Billy Ray survived, of course. He even kept the name I gave him. I'm flattered. We just shipped him back from here; he was a prisoner of war, of sorts. Working for that devil, our old friend Battle.
Casaday was here too, but he got away. Which was good, because I would have killed him on sight, and Mark would disapprove of that. And I respect Meadows. It's not many hippie peacefreak wimps who conquer their own country from the communists.
Lady Black - well, once she wasn't my subordinate any more I was free to follow certain leads she'd given me. She's a lovely child. We've continued to keep in touch. 1n more ways than one. I'll spare you the details, but I will say that metal isn't the only kind of substance my spirit will enter into - and some of the other ones conduct energy very slowly.
As I told her, I do wonderful things with prosthetics.
Ackroyd never crossed my path again. We're both happier that way. I guess he still blames guns for killing that kid. A real shame his moral courage doesn't match his physical. If he faced up to what he did - instead of blaming objects - I wager he'd sleep better.
By the way: Harvey Melmoth. The Librarian. He died, you know. Exsanguination resulting from an insult to the arteria femoris, the report read.
Bullshit. I told you, that bullet never hit his femoral artery. I've seen enough of those wounds to know. Jay Ackroyd was right all along, you see. They sent us to Tehran to die.
It was a conspiracy. It's still going on; what you're investigating is part of it too. It was following up strands of that conspiracy that led me to Mark and back to Nam. It's big, and it means to finish the wild cards for good.
One last thing, before you turn that tape recorder off: President Carter took personal responsibility of the failure of the rescue mission, and ordered the records sealed in an effort to protect aces from the storm of recrimination. That was big of him; too bad it didn't work. Aces were blamed anyway, even if the public didn't know which ones were involved.
But he was wrong again. The responsibility was mine, and mine alone. I lost three good men and women - I don't count Darius, and I hope they pulled him apart much more slowly than they did Amy. The rest of my team was permanently scarred, one physically, all mentally.
Their blood is on my hands. I grieve them every day. The responsibility is mine.
So ends the narrative of J. Robert Belew, USSF, retired.
The Ashes of Memory
5
"Hannah, don't sit down! Let's movel"
"At least let me drink my coffee; traffic was hell coming from Washington. What's up, Arnold?"

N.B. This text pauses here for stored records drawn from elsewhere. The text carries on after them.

/-! Running jobs. -/

/-- What reaches a running Crane job, here the only job: a segment of a live member, or of a partner device, is stored in its open
tile; one of another attempt is discarded and counted; a tile that waited opens; a member silent for its time, or noticed by
another device, is excluded from the next boundary on, when the member is taken out and the job stops under ABORT; a DONE with a
code stops the job at its holder and ends a guest's part (R142, R143, R151, R153 to R155, R158). -/
def Obligations.CraneMessages : Prop :=
  ∀ (j : Job) (d : CraneDesc) (p : CraneSt) (s : State), coreRuns s = true → s.acc.jobs = [j] → j.desc = .crane d →
    j.st = .crane p → j.phase = .running →
    let with_ := fun (q : CraneSt) => ({ j with st := .crane q } : Job)
    let ofJob := fun (g : Segment) => g.jobDevice = j.device ∧ g.jobSlot = j.slot ∧ g.seqLo = j.hdr.seq % 65536
    (∀ g, ofJob g → g.attempt = j.attempt → g.sender ∈ liveAt d p (self s) s → g.tile < tileCount d → g.format = d.inFormat →
      g.aux + g.data.length ≤ inputBytes d false g.tile → (tileOf p g.tile).opened = true → (tileOf p g.tile).sealed = false →
      (tileOf p g.tile).passed = false → contribOf (tileOf p g.tile) false g.sender = none →
      mayRetain d p g.tile (inputBytes d false g.tile) s = true → (∀ x ∈ p.waiting, x.tile ≠ g.tile) →
      ∃ t q c, exec (.contribReceive g) s = .next t ∧ t = { s with acc := { s.acc with jobs := [with_ q] } } ∧
        contribOf (tileOf q g.tile) false g.sender = some c ∧ c.pieces = [(g.aux, g.data)] ∧ c.members = 1 ∧
        c.poison = g.poison ∧ tget q.heard g.sender = some s.tide.count) ∧
    (∀ g, ofJob g → g.attempt = j.attempt → g.sender / 64 ∈ partDevices p → g.tile < tileCount d →
      g.format = partialFormat d → g.aux + g.data.length ≤ inputBytes d true g.tile → (tileOf p g.tile).opened = true →
      (tileOf p g.tile).sealed = false → (tileOf p g.tile).passed = false →
      contribOf (tileOf p g.tile) true (g.sender / 64) = none → mayRetain d p g.tile (inputBytes d true g.tile) s = true →
      (∀ x ∈ p.waiting, x.tile ≠ g.tile) →
      ∃ t q c, exec (.partialReceive g) s = .next t ∧ t = { s with acc := { s.acc with jobs := [with_ q] } } ∧
        contribOf (tileOf q g.tile) true (g.sender / 64) = some c ∧ c.pieces = [(g.aux, g.data)] ∧ c.members = g.members ∧
        q.heard = p.heard) ∧
    (∀ g, ofJob g → g.attempt = j.attempt → g.sender ∈ liveAt d p (self s) s → g.tile < tileCount d → g.format = d.inFormat →
      g.aux + g.data.length ≤ inputBytes d false g.tile → (tileOf p g.tile).opened = false → tileRoom d p g.tile s = false →
      (tileOf p g.tile).sealed = false → contribOf (tileOf p g.tile) false g.sender = none → exec (.contribReceive g) s =
        .next { s with acc := { s.acc with jobs := [with_ { p with heard := tput p.heard g.sender s.tide.count, waiting :=
          p.waiting ++ [{ g with kind := 2, srcDevice := false }] }] } }) ∧
    (∀ g, ofJob g → g.attempt ≠ j.attempt → ∃ t, exec (.contribReceive g) s = .next t ∧
      t = { s with acc := { s.acc with jobs := [with_ { p with discarded := p.discarded + 1 }] }, tel := t.tel } ∧
      (tgetD t.tel.reasons 0x0A (0, 0, 0)).2.2 = 0x0A07) ∧
    (∀ slot tile g, jobNo slot s = keyOf j → p.waiting = [g] → g.tile = tile → tileRoom d p tile s = true →
      mayRetain d p tile (inputBytes d g.srcDevice tile) s = true →
      ∃ t q, exec (.tileOpen slot tile) s = .next t ∧ t.acc.jobs = [with_ q] ∧ q.waiting = [] ∧
        (tileOf q tile).opened = true ∧ t.man = s.man ∧ t.stage = s.stage) ∧
    (∀ slot tile, jobNo slot s = keyOf j → tileRoom d p tile s = false → exec (.tileOpen slot tile) s = .next s) ∧
    (∀ slot host, jobNo slot s = keyOf j → reachesRing s → host ∈ liveAt d p (self s) s → host ∉ p.excluded → owesTile d p host = true →
      tgetD p.heard host j.startTide + memberTides d ≤ s.tide.count →
      ∃ t x num, exec (.memberTimeout slot host) s = .next t ∧
        t.acc.jobs = [with_ { p with excluded := insertSorted host p.excluded, firstDead := some (p.firstDead.getD host) }] ∧
        x ∈ t.ring.tx ∧
        x.msg = .control (self s) num ctlExclusion [j.device, j.slot, host] ∧
        (tgetD t.tel.reasons 0x0A (0, 0, 0)).2.2 = 0x0A06) ∧
    (∀ slot host, jobNo slot s = keyOf j → host ∈ p.live → exec (.exclusionNotice slot host) s =
      .next { s with acc := { s.acc with jobs :=
        [with_ { p with excluded := insertSorted host p.excluded, firstDead := some (p.firstDead.getD host) }] } }) ∧
    (∀ slot host, jobNo slot s = keyOf j → host ∈ p.excluded → host ∈ p.live → isBroadcast d = false → d.policy = 0 →
      ∃ t q, exec (.exclusionApply slot host) s = .next t ∧
        t = { s with acc := { s.acc with jobs := [{ with_ q with phase := .stopping 0x0A05 }] } } ∧
        q.live = p.live.erase host) ∧
    (∀ slot host, jobNo slot s = keyOf j → host ∈ p.excluded → host ∈ p.live → isBroadcast d = false → d.policy ≠ 0 →
      p.tiles = [] → ∃ t q, exec (.exclusionApply slot host) s = .next t ∧
        t = { s with acc := { s.acc with jobs := [with_ q] } } ∧ q.live = p.live.erase host ∧ q.tiles = []) ∧
    (∀ g, ofJob g → g.attempt = j.attempt → g.kind = 6 → j.guest = none → g.aux ≠ 0 → exec (.resultReceive g) s =
      .next { recordReason g.aux s with acc := { s.acc with jobs := [{ j with phase := .stopping g.aux }] } }) ∧
    (∀ g v, ofJob g → g.attempt = j.attempt → g.kind = 6 → j.guest = some v →
      ∃ t, exec (.resultReceive g) s = .next t ∧ t.acc.jobs = [] ∧ t.man = s.man ∧ t.stage = s.stage)

/-- An accepted job whose turn has come takes the next attempt number with its ATTEMPT record on its way to the buddy; a read lands
with its data or as poison; a piece of a copy from Stage to Stage that retires stands at its destination; a job that is complete,
or stopped with nothing outstanding, has COMPLETE logged with its code, on its way to the buddy (R361, R362, R365, R415). The job
is the device's only one. -/
def Obligations.JobAttempts : Prop :=
  ∀ (slot : Nat) (j : Job) (b : Nat) (s : State), coreRuns s = true → s.acc.jobs = [j] → jobNo slot s = keyOf j →
    s.acc.buddy = some b →
    let logged := fun (kind : Nat) (t : State) => ∃ x ∈ t.acc.tx, x.dest = b ∧ ∃ r, x.record = some r ∧ r.kind = kind ∧
      r.jobSlot = j.slot
    (j.phase = .accepted → charterState (charterOf j) s ≠ 2 → acceptSent j s = false → j.attempts < 127 →
      ∃ t, exec (.attemptStart slot none) s = .next t ∧
        t.acc.jobs = [{ j with phase := .starting, attempt := nextAttempt j.attempt, attempts := j.attempts + 1 }] ∧
        logged 2 t ∧ t.man = s.man ∧ t.stage = s.stage) ∧
    (∀ d p, j.desc = .copy d → j.st = .copy p → j.guest = none → (∃ c, j.phase = .stopping c) → writesOut j s = [] →
      ∃ t r c, exec (.engineJobStop slot) s = .next t ∧ j.phase = .stopping c ∧
        t.acc.jobs = [{ j with phase := .completing, reason := c, result := r }] ∧ logged 4 t ∧ t.stage = s.stage) ∧
    (∀ d p, j.desc = .copy d → j.st = .copy p → jobDone j s = true →
      ∃ t r, exec (.jobComplete slot) s = .next t ∧
        t.acc.jobs = [{ j with phase := .completing, reason := 0, result := r }] ∧ logged 4 t ∧ t.stage = s.stage) ∧
    (∀ d p o data, j.desc = .copy d → j.st = .copy p → j.phase = .running → p.copied < d.bytes → s.ing.outst = [o] →
      o.host = jobHost (keyOf j) → o.opcode = opRead → o.sent = true → o.req.length = 64 → data.length = 64 →
      isPoison data = false →
      (∃ t k, exec (.engineReadResponse slot o.req.address true data [] []) s = .next t ∧ k ∈ t.acc.jobs ∧
        { engine := o.engine, address := o.req.address, poison := true, data := [] } ∈ k.landing ∧ t.stage = s.stage ∧ t.man = s.man) ∧
      ∃ t k, exec (.engineReadResponse slot o.req.address false data [] []) s = .next t ∧ k ∈ t.acc.jobs ∧
        { engine := o.engine, address := o.req.address, poison := false, data := data } ∈ k.landing ∧ t.stage = s.stage ∧ t.man = s.man) ∧
    (∀ (d : CopyDesc) p src dst, j.desc = .copy { d with spaces := 0, bytes := 64, srcAddr := 64 * src, dstAddr := 64 * dst } →
      j.st = .copy p → j.phase = .running → p.copied = 0 → j.awaitFence ≠ [] → Memory.wf s.stage →
      s.sec.stagePages = [] → isConfidential d.charter s = false → isPoison (mread s.stage (64 * src) 64) = false →
      mayUse .stream (keyOf j) 64 s = true →
      ∃ t, exec (.sliceRetire .stream 0 slot (.piece 0 64) [] []) s = .next t ∧
        t.acc.jobs = [{ j with st := .copy { p with copied := 64 } }] ∧
        mread t.stage (64 * dst) 64 = mread s.stage (64 * src) 64 ∧
        (∀ a, a < 64 * dst ∨ 64 * dst + 64 ≤ a → mread1 t.stage a = mread1 s.stage a) ∧ t.man = s.man ∧ t.ing = s.ing)

/-- A stream schedule, the device's only job: a block of an uncompressed form lands in its slot, a form that is no longer
addressed is unavailable, a clean full form is delivered when its deadline can be met, a delivery whose bytes have gone closes
and the turn passes to the next layer or pass, and a full delivery with a poisoned block gives way to a clean shadow in time
(R259 to R263, R265, R267). -/
def Obligations.StreamDeliveries : Prop :=
  ∀ (slot : Nat) (j : Job) (d : StreamDesc) (p : StreamSt) (s : State), coreRuns s = true → s.acc.jobs = [j] →
    jobNo slot s = keyOf j → j.desc = .stream d → j.st = .stream p → j.phase = .running → j.guest = none →
    let dl := deadlineOf j d p
    let now := s.tide.count
    let progress := fun (t : State) (q : StreamSt) => ∃ k ∈ t.acc.jobs, k.st = .stream q ∧ k.desc = .stream d
    (∀ g i e data f, fetching j d p = some (g, false, i) → formAt j d g false = f → f.2.2.2 = false → s.copies = [] →
      entryHolding d.charter (f.1 + 65536 * i) s = some e →
      slotHead f + 65536 * i + blockRaw f.2.2.1 i ≤ slotSize d false →
      ∃ t q b, exec (.prefetchBlockLand slot (g % d.layerCount) false i (entryOf e s).generation false [] data) s = .next t ∧
        progress t q ∧ b ∈ (formSt q g false).blocks ∧ b.index = i ∧ b.bad = false ∧ b.stored = blockRaw f.2.2.1 i ∧
        t.man = s.man) ∧
    (∀ g shadow, (g, shadow) ∈ fetchOrder j d p → p.delivery = none →
      formRangeOk d.charter (formAt j d g shadow) s = false →
      ∃ t q, exec (.formRetranslate slot (g % d.layerCount) shadow) s = .next t ∧ progress t q ∧
        (formSt q g shadow).available = false ∧ t.man = s.man ∧ t.stage = s.stage) ∧
    (p.delivery = none → passesDone d p = false → dl ≤ now + d.leadTides → p.earliest ≤ now →
      formClean j d p (formNo d p) false s = true →
      now + deliveryTime d (layerEnt j.attach p.layer).fullRaw s ≤ dl →
      ∃ t q x r, exec (.layerChoice slot) s = .next t ∧ progress t q ∧ q.delivery = some x ∧ x.shadow = false ∧
        x.opened = now ∧ x.deadline = dl ∧ x.bytes = [] ∧ Out.stream r ∈ t.out ∧ r.kind = 1 ∧ r.layer = p.layer ∧
        r.shadow = false ∧ t.man = s.man ∧ t.stage = s.stage) ∧
    (p.delivery = none → now < p.earliest → exec (.layerChoice slot) s = .next s) ∧
    (∀ x, p.delivery = some x → x.bytes.length = (formAt j d (formNo d p) x.shadow).2.2.1 → now ≤ x.deadline →
      s.acc.buddy = none → ∃ t q r, exec (.deliveryClose slot) s = .next t ∧ progress t q ∧ q.delivery = none ∧
        (q.pass, q.layer) = (if p.layer + 1 = d.layerCount then (p.pass + 1, 0) else (p.pass, p.layer + 1)) ∧
        q.earliest = now + 1 ∧ q.full = p.full + b2n !x.shadow ∧ q.late = p.late ∧ Out.stream r ∈ t.out ∧ r.kind = 3 ∧
        r.aux = crc32c x.bytes ∧ t.man = s.man ∧ t.stage = s.stage) ∧
    (∀ x, p.delivery = some x → x.shadow = false → x.poisonAt.map (fun t => t + 1) ≠ some now →
      exec (.streamAbandoned slot) s = .next s) ∧
    (∀ x t0, p.delivery = some x → x.shadow = false → x.poisonAt = some t0 → now = t0 + 1 → formClean j d p (formNo d p) true s = true →
      now + deliveryTime d (layerEnt j.attach p.layer).shadowRaw s ≤ x.deadline →
      ∃ t q y r, exec (.streamAbandoned slot) s = .next t ∧ progress t q ∧ q.delivery = some y ∧ y.shadow = true ∧
        y.deadline = x.deadline ∧ q.abandoned = p.abandoned + 1 ∧ Out.stream r ∈ t.out ∧ r.kind = 4 ∧ t.man = s.man ∧
        t.stage = s.stage)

"The call just came in from NYPD. You know that creep Ramblur we talked to the other day - Flashfire? He blew himself up."
"Jesus -"
They arrived to chaos. Ramblur had lived in the basement of his apartment building. A hole had been blown in the corner of the foundation, and half the windows in the building were gone. Black streaks showed where fire had gushed from the apartment, but there looked to be little actual fire damage. Hannah and Simpson, both now in slicks and helmets, walked over the thick snarl of firehoses and into the water-dripping stairwell. Chief Reiger greeted them at the door.
"Well, Ms. Davis! Arnold - how's those kids of yours? Came to see what's left of Flashfire? Come on in.... It ain't a pretty sight."
The chief was right about that, Hannah decided immediately. Ramblur had evidently been at a workbench set along the wall. Most of the damage to the room seemed to be from the initial explosion - there'd been a small fire, but the force of the blast had snuffed out most of the flames. There were shards of glass everywhere and a few unbroken containers of variously colored powders and granules; Hannah opened the screw top lid to one of them and sniffed. She sifted a little of the powder inside onto her palm. "Calcium hypochlorite," she said. "This guy had a regular chemist's shop here. Better tell your people to be careful in here, Chief, and you'd better keep the tenants out. If he has lithium or potassium around, all you have to do is get them wet and we'll have a real beauty of an explosion and fire here again. Where is he, by the way?"